Chapter title is from song by Green Day.


46

Wake Me Up When September Ends – Green Day

Sam kept an eye on Toby ahead of him, watching as the boy came to a stop where the grassy bank of the creek gave way to rocks and boulders, making the footing ahead treacherous. Toby's shoulders heaved silently.

Sam approached slowly.

"Hey."

Keeping his back to him, Toby stared resolutely up at the sky.

He walked up next to where Toby was standing, and looked down at the rocks. He squatted down and picked up a coin shaped pebble. In the distance he could see Dean and Zee digging a shallow grave to bury what was left of the shapeshifter. On the job, because the job seemed to be following them around.

Toby sniffed once.

"What was that?"

The kid's voice was deceptively even, considering the hiccup at the end.
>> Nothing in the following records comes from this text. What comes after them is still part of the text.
theorem sound_portRefill (c : Cmd) (s : State) (hs : Sound s) : Sound (portRefill c s) := by
  delta portRefill
  repeat' first
    | with_reducible assumption | (intro _)
    | ((fail_if_no_progress extract_lets -merge -useContext +onlyGivenNames x); (first | (refine Sound.step (x := x.2) ?_ (fun hx => ?_); on_goal 1 => subst x) | skip))
    | with_reducible refine Sound.ite ?_ (fun hx => ?_)
    | (with_reducible first | apply sound_State_modPort | apply sound_respond | apply sound_addWait | apply sound_startRefill | apply sound_wakePxL1)

theorem sound_lend (c : Cmd) (s : State) (hs : Sound s) : Sound (lend c s) := by
  delta lend
  repeat' first
    | with_reducible assumption | (intro _)
    | ((fail_if_no_progress extract_lets -merge -useContext +onlyGivenNames x); (first | (refine Sound.step (x := x) ?_ (fun hx => ?_); on_goal 1 => subst x) | (refine Sound.step (x := x.2) ?_ (fun hx => ?_); on_goal 1 => subst x) | skip))
    | with_reducible refine Sound.ite ?_ (fun hx => ?_)
    | (with_reducible first | apply sound_State_modPort | apply sound_respond | apply sound_addWait | apply sound_sendTun | apply sound_wakePxL1 | apply sound_drainDonePhys)
    | split

theorem sound_lendEndRecall (c : Cmd) (s : State) (hs : Sound s) : Sound (lendEndRecall c s) := by
  delta lendEndRecall
  repeat' first
    | with_reducible assumption | (intro _)
    | ((fail_if_no_progress extract_lets -merge -useContext +onlyGivenNames x); (first | (refine Sound.step (x := x.2) ?_ (fun hx => ?_); on_goal 1 => subst x) | skip))
    | with_reducible refine Sound.ite ?_ (fun hx => ?_)
    | (with_reducible first | apply sound_State_modPort | apply sound_respond | apply sound_addWait | apply sound_sendTun | apply sound_endLend)

theorem sound_lendEndRelease (c : Cmd) (s : State) (hs : Sound s) : Sound (lendEndRelease c s) := by
  delta lendEndRelease
  repeat' first
    | with_reducible assumption | (intro _)
    | ((fail_if_no_progress extract_lets -merge -useContext +onlyGivenNames x); (first | (refine Sound.step (x := x.2) ?_ (fun hx => ?_); on_goal 1 => subst x) | skip))
    | with_reducible refine Sound.ite ?_ (fun hx => ?_)
    | (with_reducible first | apply sound_State_modVPort | apply sound_respond | apply sound_addWait | apply sound_freeVPort | apply sound_drainDone)

theorem sound_errorRecover (s : State) (n : Nat) (hs : Sound s) : Sound (errorRecover s n) := by
  delta errorRecover
  repeat' first
    | with_reducible assumption | (intro _)
    | ((fail_if_no_progress extract_lets -merge -useContext +onlyGivenNames x); (refine Sound.step (x := x) ?_ (fun hx => ?_); on_goal 1 => subst x))
    | (with_reducible first | apply sound_State_modPde | apply sound_State_modPpc | apply sound_pdStop | apply sound_vbusOff)

theorem sound_startAction (s : State) (n action : Nat) (hs : Sound s) : Sound (startAction s n action) := by
  delta startAction
  repeat' first
    | with_reducible assumption | (intro _)
    | (with_reducible first | apply sound_State_modPde | apply sound_sendHardReset | apply sound_startOwn | apply sound_errorRecover)
    | split

theorem sound_pdAction (c : Cmd) (s : State) (hs : Sound s) : Sound (pdAction c s) := by
  delta pdAction
  repeat' first
    | with_reducible assumption
    | (fail_if_no_progress extract_lets -merge -useContext +onlyGivenNames x)
    | with_reducible refine Sound.ite ?_ (fun hx => ?_)
    | (with_reducible first | apply sound_respond | apply sound_startAction)

theorem sound_runAction (action : Nat) (c : Cmd) (s : State) (hs : Sound s) : Sound (runAction action c s) := by
  delta runAction
  repeat' first
    | with_reducible assumption | (intro _) | (with_reducible first | apply sound_runForm | apply sound_pdAction)

theorem sound_portPowerCycle (c : Cmd) (s : State) (hs : Sound s) : Sound (portPowerCycle c s) := by
  delta portPowerCycle
  repeat' first
    | with_reducible assumption | (intro _)
    | ((fail_if_no_progress extract_lets -merge -useContext +onlyGivenNames x); (first | (refine Sound.step (x := x) ?_ (fun hx => ?_); on_goal 1 => subst x) | skip))
    | with_reducible refine Sound.ite ?_ (fun hx => ?_)
    | (with_reducible first | apply sound_respond | apply sound_State_modPpc | apply sound_powerOff)

theorem sound_clearMeter (s : State) (clear n : Nat) (hs : Sound s) : Sound (clearMeter s clear n) := by
  delta clearMeter
  repeat' first
    | with_reducible assumption | (intro _)
    | (fail_if_no_progress extract_lets -merge -useContext +onlyGivenNames x)
    | with_reducible refine Sound.ite ?_ (fun hx => ?_) | with_reducible apply hf
    | (with_reducible first | apply sound_State_modPpc | apply sound_State_modFeed)

theorem sound_meterRead (c : Cmd) (s : State) (hs : Sound s) : Sound (meterRead c s) := by
  delta meterRead
  repeat' first
    | with_reducible assumption | (intro _)
    | (fail_if_no_progress extract_lets -merge -useContext +onlyGivenNames x)
    | with_reducible refine Sound.ite ?_ (fun hx => ?_)
    | (with_reducible first | apply sound_respond | apply sound_clearMeter | apply Sound.fold)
Sam glanced downstream again.

"Shapeshifter." He looked at Toby's set face. "They can change their face to look like anyone. Silver burns them, and you can kill them with a silver bullet to the heart. Or," he tilted his head back towards where they had been, "A silver dagger works too."
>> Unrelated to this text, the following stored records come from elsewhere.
theorem sound_execHubSetInterface (u : Up) (alt : Nat) (s : State) (hk : Sound s) : Keeps s (execHubSetInterface u alt s) := by
  delta execHubSetInterface
  refine ⟨_, rfl, ?_⟩
  repeat' first
    | with_reducible assumption | (intro _) | (with_reducible first | apply sound_hubSetInterface)

theorem sound_execHubGetDescriptor (u : Up) (fn : Fn) (kind index wLength : Nat) (s : State) (hk : Sound s) : Keeps s (execHubGetDescriptor u fn kind index wLength s) := by
  delta execHubGetDescriptor
  refine ⟨_, rfl, ?_⟩
  repeat' first
    | with_reducible assumption | (intro _) | (with_reducible first | apply sound_hubGetDescriptor)

theorem sound_execHubLpmToken (u : Up) (besl : Nat) (s : State) (hk : Sound s) : Keeps s (execHubLpmToken u besl s) := by
  delta execHubLpmToken
  refine ⟨_, rfl, ?_⟩
  repeat' first
    | with_reducible assumption | (intro _) | (with_reducible first | apply sound_hubLpmToken)

theorem sound_execHubSetFeature (u : Up) (f : HubFeature) (on : Bool) (s : State) (hk : Sound s) : Keeps s (execHubSetFeature u f on s) := by
  delta execHubSetFeature
  refine ⟨_, rfl, ?_⟩
  repeat' first
    | with_reducible assumption | (intro _) | (with_reducible first | apply sound_hubSetFeature)

theorem sound_execHubSetAddress (u : Up) (fn : Fn) (addr : Nat) (s : State) (hk : Sound s) : Keeps s (execHubSetAddress u fn addr s) := by
  delta execHubSetAddress
  refine ⟨_, rfl, ?_⟩
  repeat' first
    | with_reducible assumption | (intro _) | (with_reducible first | apply sound_hubSetAddress)

theorem sound_execHsToken (u : Up) (t : HsTxn) (addr ep : Nat) (s : State) (hk : Sound s) : Keeps s (execHsToken u t addr ep s) := by
  delta execHsToken
  refine ⟨_, rfl, ?_⟩
  repeat' first
    | with_reducible assumption | (intro _) | (with_reducible first | apply sound_hsToken)

theorem sound_execAddressLearn (p addr : Nat) (s : State) (hk : Sound s) : Keeps s (execAddressLearn p addr s) := by
  delta execAddressLearn
  refine ⟨_, rfl, ?_⟩
  repeat' first
    | with_reducible assumption | (intro _) | (with_reducible first | apply sound_addressLearn)

theorem sound_execSofReceived (u : Up) (frame uframe : Nat) (s : State) (hk : Sound s) : Keeps s (execSofReceived u frame uframe s) := by
  delta execSofReceived
  refine ⟨_, rfl, ?_⟩
  repeat' first
    | with_reducible assumption | (intro _) | (with_reducible first | apply sound_sofReceived)

theorem sound_execFrameStart (u : Option Up) (s : State) (hk : Sound s) : Keeps s (execFrameStart u s) := by
  delta execFrameStart
  refine ⟨_, rfl, ?_⟩
  repeat' first
    | with_reducible assumption | (intro _) | (with_reducible first | apply sound_frameStart)

theorem sound_execSsHeaderPacket (u : Up) (down : Bool) (n : Nat) (bs : List Byte) (s : State) (hk : Sound s) : Keeps s (execSsHeaderPacket u down n bs s) := by
  delta execSsHeaderPacket
  refine ⟨_, rfl, ?_⟩
  repeat' first
    | with_reducible assumption | (intro _)
    | (with_reducible first | apply sound_ifActive | apply sound_ssHeaderPacket)

theorem sound_execScrubPass (single : Nat) (bad : List EccErr) (s : State) (hk : Sound s) : Keeps s (execScrubPass single bad s) := by
  delta execScrubPass
  refine ⟨_, rfl, ?_⟩
  repeat' first
    | with_reducible assumption | (intro _) | (with_reducible first | apply sound_scrubPass)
Toby turned and pinned him with a curious look.

"Why are you telling me this?"

Sam glanced down at his hands, and turned the pebble over between his fingers.

"So you'll know, in case you run into one someday." With a flick of his wrist, he launched the pebble into the creek, where it landed with a splash.
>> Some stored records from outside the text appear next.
theorem sound_execTakeoverPsxActive (s : State) (hk : Sound s) : Keeps s (execTakeoverPsxActive s) := by
  delta execTakeoverPsxActive
  refine ⟨_, rfl, ?_⟩
  repeat' first
    | with_reducible assumption | (intro _) | (with_reducible first | apply sound_takeoverPsxActive)

theorem sound_execPairSelfTestDone (failed : Nat) (s : State) (hk : Sound s) : Keeps s (execPairSelfTestDone failed s) := by
  delta execPairSelfTestDone
  refine ⟨_, rfl, ?_⟩
  repeat' first
    | with_reducible assumption | (intro _) | (with_reducible first | apply sound_pairSelfTestDone)

theorem sound_execBootWaitExpiry (s : State) (hk : Sound s) : Keeps s (execBootWaitExpiry s) := by
  delta execBootWaitExpiry
  refine ⟨_, rfl, ?_⟩
  repeat' first
    | with_reducible assumption | (intro _) | (with_reducible first | apply sound_bootWaitExpiry)

theorem sound_execTkoInEdge (level : Bool) (s : State) (hk : Sound s) : Keeps s (execTkoInEdge level s) := by
  delta execTkoInEdge
  refine ⟨_, rfl, ?_⟩
  repeat' first
    | with_reducible assumption | (intro _) | (with_reducible first | apply sound_tkoInEdge)

theorem sound_execFullSyncDone (s : State) (hk : Sound s) : Keeps s (execFullSyncDone s) := by
  delta execFullSyncDone
  refine ⟨_, rfl, ?_⟩
  repeat' first
    | with_reducible assumption | (intro _) | (with_reducible first | apply sound_fullSyncDone)

theorem sound_execLadleUp (s : State) (hk : Sound s) : Keeps s (execLadleUp s) := by
  delta execLadleUp
  refine ⟨_, rfl, ?_⟩
  repeat' first
    | with_reducible assumption | (intro _) | (with_reducible first | apply sound_ladleUp)

theorem sound_execLadleDown (s : State) (hk : Sound s) : Keeps s (execLadleDown s) := by
  delta execLadleDown
  refine ⟨_, rfl, ?_⟩
  repeat' first
    | with_reducible assumption | (intro _) | (with_reducible first | apply sound_ladleDown)

theorem sound_execDigestSend (s : State) (hk : Sound s) : Keeps s (execDigestSend s) := by
  delta execDigestSend
  refine ⟨_, rfl, ?_⟩
  repeat' first
    | with_reducible assumption | (intro _) | (with_reducible first | apply sound_digestSend)

theorem sound_execDigestFrame (mismatch : List Nat) (s : State) (hk : Sound s) : Keeps s (execDigestFrame mismatch s) := by
  delta execDigestFrame
  refine ⟨_, rfl, ?_⟩
  repeat' first
    | with_reducible assumption | (intro _) | (with_reducible first | apply sound_digestFrame)

theorem sound_execSlowFrame (items : List SlowItem) (s : State) (hk : Sound s) : Keeps s (execSlowFrame items s) := by
  delta execSlowFrame
  refine ⟨_, rfl, ?_⟩
  repeat' first
    | with_reducible assumption | (intro _) | (with_reducible first | apply sound_slowFrame)

theorem sound_execSyncFrame (items : List SlowItem) (s : State) (hk : Sound s) : Keeps s (execSyncFrame items s) := by
  delta execSyncFrame
  refine ⟨_, rfl, ?_⟩
  repeat' first
    | with_reducible assumption | (intro _) | (with_reducible first | apply sound_syncFrame)

theorem sound_execMirrorFrame (items : List MirrorItem) (s : State) (hk : Sound s) : Keeps s (execMirrorFrame items s) := by
  delta execMirrorFrame
  refine ⟨_, rfl, ?_⟩
  repeat' first
    | with_reducible assumption | (intro _) | (with_reducible first | apply sound_mirrorFrame)

theorem sound_execMirrorStall (s : State) (hk : Sound s) : Keeps s (execMirrorStall s) := by
  delta execMirrorStall
  refine ⟨_, rfl, ?_⟩
  repeat' first
    | with_reducible assumption | (intro _) | (with_reducible first | apply sound_mirrorStall)

theorem sound_execHandoverQuietPoint (s : State) (hk : Sound s) : Keeps s (execHandoverQuietPoint s) := by
  delta execHandoverQuietPoint
  refine ⟨_, rfl, ?_⟩
  repeat' first
    | with_reducible assumption | (intro _) | (with_reducible first | apply sound_handoverQuietPoint)

theorem sound_execHandoverWaitExpiry (s : State) (hk : Sound s) : Keeps s (execHandoverWaitExpiry s) := by
  delta execHandoverWaitExpiry
  refine ⟨_, rfl, ?_⟩
  repeat' first
    | with_reducible assumption | (intro _) | (with_reducible first | apply sound_handoverWaitExpiry)

theorem sound_execHandoverRelease (s : State) (hk : Sound s) : Keeps s (execHandoverRelease s) := by
  delta execHandoverRelease
  refine ⟨_, rfl, ?_⟩
  repeat' first
    | with_reducible assumption | (intro _) | (with_reducible first | apply sound_handoverRelease)

theorem sound_execHandoverFrame (rejoin : Bool) (s : State) (hk : Sound s) : Keeps s (execHandoverFrame rejoin s) := by
  delta execHandoverFrame
  refine ⟨_, rfl, ?_⟩
  repeat' first
    | with_reducible assumption | (intro _) | (with_reducible first | apply sound_handoverFrame)

theorem sound_execHandoverGateRelease (dur : Option Nat) (s : State) (hk : Sound s) : Keeps s (execHandoverGateRelease dur s) := by
  delta execHandoverGateRelease
  refine ⟨_, rfl, ?_⟩
  repeat' first
    | with_reducible assumption | (intro _) | (with_reducible first | apply sound_handoverGateRelease)

theorem sound_execRejoinTimerExpiry (s : State) (hk : Sound s) : Keeps s (execRejoinTimerExpiry s) := by
  delta execRejoinTimerExpiry
  refine ⟨_, rfl, ?_⟩
  repeat' first
    | with_reducible assumption | (intro _) | (with_reducible first | apply sound_rejoinTimerExpiry)

theorem sound_execHandoverRetry (s : State) (hk : Sound s) : Keeps s (execHandoverRetry s) := by
  delta execHandoverRetry
  refine ⟨_, rfl, ?_⟩
  repeat' first
    | with_reducible assumption | (intro _) | (with_reducible first | apply sound_handoverRetry)

theorem sound_execPairWakeDetectTimeout (s : State) (hk : Sound s) : Keeps s (execPairWakeDetectTimeout s) := by
  delta execPairWakeDetectTimeout
  refine ⟨_, rfl, ?_⟩
  repeat' first
    | with_reducible assumption | (intro _) | (with_reducible first | apply sound_pairWakeDetectTimeout)

theorem sound_execNop (c : Cmd) (s : State) (hk : Sound s) : Keeps s (execNop c s) := by
  delta execNop
  refine ⟨_, rfl, ?_⟩
  repeat' first
    | with_reducible assumption | (intro _) | (with_reducible first | apply sound_runCmd | apply sound_answering)

theorem sound_execIdentify (c : Cmd) (s : State) (hk : Sound s) : Keeps s (execIdentify c s) := by
  delta execIdentify
  refine ⟨_, rfl, ?_⟩
  repeat' first
    | with_reducible assumption | (intro _) | (with_reducible first | apply sound_runCmd | apply sound_identify)

theorem sound_execSysStatus (c : Cmd) (s : State) (hk : Sound s) : Keeps s (execSysStatus c s) := by
  delta execSysStatus
  refine ⟨_, rfl, ?_⟩
  repeat' first
    | with_reducible assumption | (intro _) | (with_reducible first | apply sound_runCmd | apply sound_getWhole)

theorem sound_execChipReset (c : Cmd) (s : State) (hk : Sound s) : Keeps s (execChipReset c s) := by
  delta execChipReset
  refine ⟨_, rfl, ?_⟩
  repeat' first
    | with_reducible assumption | (intro _) | (with_reducible first | apply sound_runCmd | apply sound_cmdChipReset)

theorem sound_execConfigSelect (c : Cmd) (s : State) (hk : Sound s) : Keeps s (execConfigSelect c s) := by
  delta execConfigSelect
  refine ⟨_, rfl, ?_⟩
  repeat' first
    | with_reducible assumption | (intro _) | (with_reducible first | apply sound_runCmd | apply sound_configSelect)

theorem sound_execProfileGet (c : Cmd) (s : State) (hk : Sound s) : Keeps s (execProfileGet c s) := by
  delta execProfileGet
  refine ⟨_, rfl, ?_⟩
  repeat' first
    | with_reducible assumption | (intro _) | (with_reducible first | apply sound_runCmd | apply sound_getWhole)

theorem sound_execProfileSet (c : Cmd) (s : State) (hk : Sound s) : Keeps s (execProfileSet c s) := by
  delta execProfileSet
  refine ⟨_, rfl, ?_⟩
  repeat' first
    | with_reducible assumption | (intro _) | (with_reducible first | apply sound_runCmd | apply sound_profileSet)

theorem sound_execClStatus (c : Cmd) (s : State) (hk : Sound s) : Keeps s (execClStatus c s) := by
  delta execClStatus
  refine ⟨_, rfl, ?_⟩
  repeat' first
    | with_reducible assumption | (intro _) | (with_reducible first | apply sound_runCmd | apply sound_getWhole)

theorem sound_execClPin (c : Cmd) (s : State) (hk : Sound s) : Keeps s (execClPin c s) := by
  delta execClPin
  refine ⟨_, rfl, ?_⟩
  repeat' first
    | with_reducible assumption | (intro _) | (with_reducible first | apply sound_runCmd | apply sound_clPin)

theorem sound_execFwStatus (c : Cmd) (s : State) (hk : Sound s) : Keeps s (execFwStatus c s) := by
  delta execFwStatus
  refine ⟨_, rfl, ?_⟩
  repeat' first
    | with_reducible assumption | (intro _) | (with_reducible first | apply sound_runCmd | apply sound_getWhole)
Toby sniffed again. Following his motions, the kid picked up a small stone and skipped it into the water. For a moment there was just the swishing of water cascading over the rocks and the breeze ruffling the knee high grass on the other bank.

"She thinks she's not coming back."

Sam paused.

"Why would you think that?"

The look Toby skewed his way was astoundingly clear.

"Because otherwise she'd have said she'd come teach me, when I'm older." The boy paused. "She won't make a promise she can't keep."

Sam's breath jammed, raw in his throat.

He'd heard their whole conversation, and somehow not heard anything at all.

And the damning thing was, the kid had the right of it.

"Dad always said that. Don't make promises you can't keep." Toby bit down hard on another hiccup, one hand going compulsively over the dog tags that rested over his heart. One finger tapped on the oval shape of the amulet next to the dog tags. "He gave me this. He said it'd keep me safe." Blue eyes met his, intense and fierce. "He should have taken it. I don't want to be safe. I want him to come back."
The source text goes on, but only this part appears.